- Instructions for the task
Each line from the one containing "1000000000 + ns →" through the last line of the data below is to be written out verbatim, and nothing more.

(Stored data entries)
○ ○ ○ ○

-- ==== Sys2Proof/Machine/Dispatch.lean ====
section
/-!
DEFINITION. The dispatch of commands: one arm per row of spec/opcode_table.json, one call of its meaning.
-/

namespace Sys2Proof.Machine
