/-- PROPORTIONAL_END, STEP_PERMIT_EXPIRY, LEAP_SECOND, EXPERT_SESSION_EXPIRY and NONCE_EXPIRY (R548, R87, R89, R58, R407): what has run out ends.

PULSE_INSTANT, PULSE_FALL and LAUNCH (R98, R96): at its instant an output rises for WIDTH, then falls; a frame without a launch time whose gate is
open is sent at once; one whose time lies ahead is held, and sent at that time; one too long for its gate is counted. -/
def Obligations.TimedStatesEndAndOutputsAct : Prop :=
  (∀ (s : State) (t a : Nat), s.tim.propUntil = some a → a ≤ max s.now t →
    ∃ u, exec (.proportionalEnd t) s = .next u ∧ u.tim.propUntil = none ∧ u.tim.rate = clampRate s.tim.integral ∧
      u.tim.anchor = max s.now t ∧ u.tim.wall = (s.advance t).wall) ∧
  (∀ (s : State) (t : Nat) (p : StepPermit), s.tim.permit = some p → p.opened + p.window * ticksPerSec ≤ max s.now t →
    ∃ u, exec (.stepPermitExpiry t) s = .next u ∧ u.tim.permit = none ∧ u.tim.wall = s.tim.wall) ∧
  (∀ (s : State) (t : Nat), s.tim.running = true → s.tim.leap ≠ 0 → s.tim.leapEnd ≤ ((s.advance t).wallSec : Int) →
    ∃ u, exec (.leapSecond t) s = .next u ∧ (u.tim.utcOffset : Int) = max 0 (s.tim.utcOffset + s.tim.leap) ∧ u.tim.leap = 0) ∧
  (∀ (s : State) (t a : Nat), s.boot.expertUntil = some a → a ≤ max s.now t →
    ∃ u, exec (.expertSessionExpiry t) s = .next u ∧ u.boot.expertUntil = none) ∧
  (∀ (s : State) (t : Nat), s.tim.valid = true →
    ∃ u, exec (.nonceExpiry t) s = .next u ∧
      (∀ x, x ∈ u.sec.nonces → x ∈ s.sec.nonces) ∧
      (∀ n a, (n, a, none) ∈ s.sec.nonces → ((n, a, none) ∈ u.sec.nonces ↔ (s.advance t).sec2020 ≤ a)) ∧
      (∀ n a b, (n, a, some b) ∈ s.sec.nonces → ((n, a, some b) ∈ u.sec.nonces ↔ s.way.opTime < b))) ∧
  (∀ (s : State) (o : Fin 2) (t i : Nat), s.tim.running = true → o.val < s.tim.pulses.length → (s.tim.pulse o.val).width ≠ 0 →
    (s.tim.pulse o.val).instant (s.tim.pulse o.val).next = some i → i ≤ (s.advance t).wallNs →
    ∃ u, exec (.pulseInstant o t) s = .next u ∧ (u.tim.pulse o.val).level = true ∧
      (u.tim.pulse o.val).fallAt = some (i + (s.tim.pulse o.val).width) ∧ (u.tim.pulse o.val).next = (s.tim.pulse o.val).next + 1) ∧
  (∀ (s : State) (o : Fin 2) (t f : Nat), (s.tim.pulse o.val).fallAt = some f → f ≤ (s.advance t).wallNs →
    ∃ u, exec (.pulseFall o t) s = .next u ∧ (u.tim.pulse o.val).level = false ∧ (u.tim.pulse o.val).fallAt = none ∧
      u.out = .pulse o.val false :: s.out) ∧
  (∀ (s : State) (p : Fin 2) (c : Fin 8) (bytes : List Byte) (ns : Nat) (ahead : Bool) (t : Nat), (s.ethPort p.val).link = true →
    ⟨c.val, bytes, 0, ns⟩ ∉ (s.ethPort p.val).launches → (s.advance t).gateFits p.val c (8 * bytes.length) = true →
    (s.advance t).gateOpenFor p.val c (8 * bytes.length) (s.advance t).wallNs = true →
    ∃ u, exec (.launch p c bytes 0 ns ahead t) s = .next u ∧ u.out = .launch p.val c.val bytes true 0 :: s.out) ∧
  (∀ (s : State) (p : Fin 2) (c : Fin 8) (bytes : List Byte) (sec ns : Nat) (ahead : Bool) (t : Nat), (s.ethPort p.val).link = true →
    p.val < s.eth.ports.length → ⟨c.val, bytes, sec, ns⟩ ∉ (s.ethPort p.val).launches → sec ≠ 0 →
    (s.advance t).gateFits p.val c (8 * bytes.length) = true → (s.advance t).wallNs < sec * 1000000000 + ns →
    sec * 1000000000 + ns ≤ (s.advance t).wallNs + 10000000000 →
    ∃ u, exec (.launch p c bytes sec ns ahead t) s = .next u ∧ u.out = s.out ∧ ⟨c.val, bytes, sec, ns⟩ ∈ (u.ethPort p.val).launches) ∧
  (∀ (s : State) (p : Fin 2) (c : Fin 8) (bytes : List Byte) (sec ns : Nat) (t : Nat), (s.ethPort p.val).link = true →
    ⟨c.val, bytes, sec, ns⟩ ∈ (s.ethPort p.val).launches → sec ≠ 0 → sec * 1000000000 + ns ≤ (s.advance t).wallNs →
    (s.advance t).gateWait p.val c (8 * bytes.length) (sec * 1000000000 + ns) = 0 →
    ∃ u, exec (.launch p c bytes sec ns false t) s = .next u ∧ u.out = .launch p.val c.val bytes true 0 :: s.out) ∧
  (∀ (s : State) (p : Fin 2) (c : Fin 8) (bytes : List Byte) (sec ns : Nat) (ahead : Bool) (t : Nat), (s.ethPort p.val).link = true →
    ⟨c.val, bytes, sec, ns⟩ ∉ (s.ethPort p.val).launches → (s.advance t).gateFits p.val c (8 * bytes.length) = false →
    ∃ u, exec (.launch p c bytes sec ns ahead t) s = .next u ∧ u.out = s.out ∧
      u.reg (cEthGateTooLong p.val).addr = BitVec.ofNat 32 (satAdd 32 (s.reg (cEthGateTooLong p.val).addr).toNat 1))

○ ○ ○ ○

- Exercise result
    (s.advance t).gateFits p.val c (8 * bytes.length) = true → (s.advance t).wallNs < sec * 1000000000 + ns →
    sec * 1000000000 + ns ≤ (s.advance t).wallNs + 10000000000 →
    ∃ u, exec (.launch p c bytes sec ns ahead t) s = .next u ∧ u.out = s.out ∧ ⟨c.val, bytes, sec, ns⟩ ∈ (u.ethPort p.val).launches) ∧
  (∀ (s : State) (p : Fin 2) (c : Fin 8) (bytes : List Byte) (sec ns : Nat) (t : Nat), (s.ethPort p.val).link = true →
    ⟨c.val, bytes, sec, ns⟩ ∈ (s.ethPort p.val).launches → sec ≠ 0 → sec * 1000000000 + ns ≤ (s.advance t).wallNs →
    (s.advance t).gateWait p.val c (8 * bytes.length) (sec * 1000000000 + ns) = 0 →
    ∃ u, exec (.launch p c bytes sec ns false t) s = .next u ∧ u.out = .launch p.val c.val bytes true 0 :: s.out) ∧
  (∀ (s : State) (p : Fin 2) (c : Fin 8) (bytes : List Byte) (sec ns : Nat) (ahead : Bool) (t : Nat), (s.ethPort p.val).link = true →
    ⟨c.val, bytes, sec, ns⟩ ∉ (s.ethPort p.val).launches → (s.advance t).gateFits p.val c (8 * bytes.length) = false →
    ∃ u, exec (.launch p c bytes sec ns ahead t) s = .next u ∧ u.out = s.out ∧
      u.reg (cEthGateTooLong p.val).addr = BitVec.ofNat 32 (satAdd 32 (s.reg (cEthGateTooLong p.val).addr).toNat 1))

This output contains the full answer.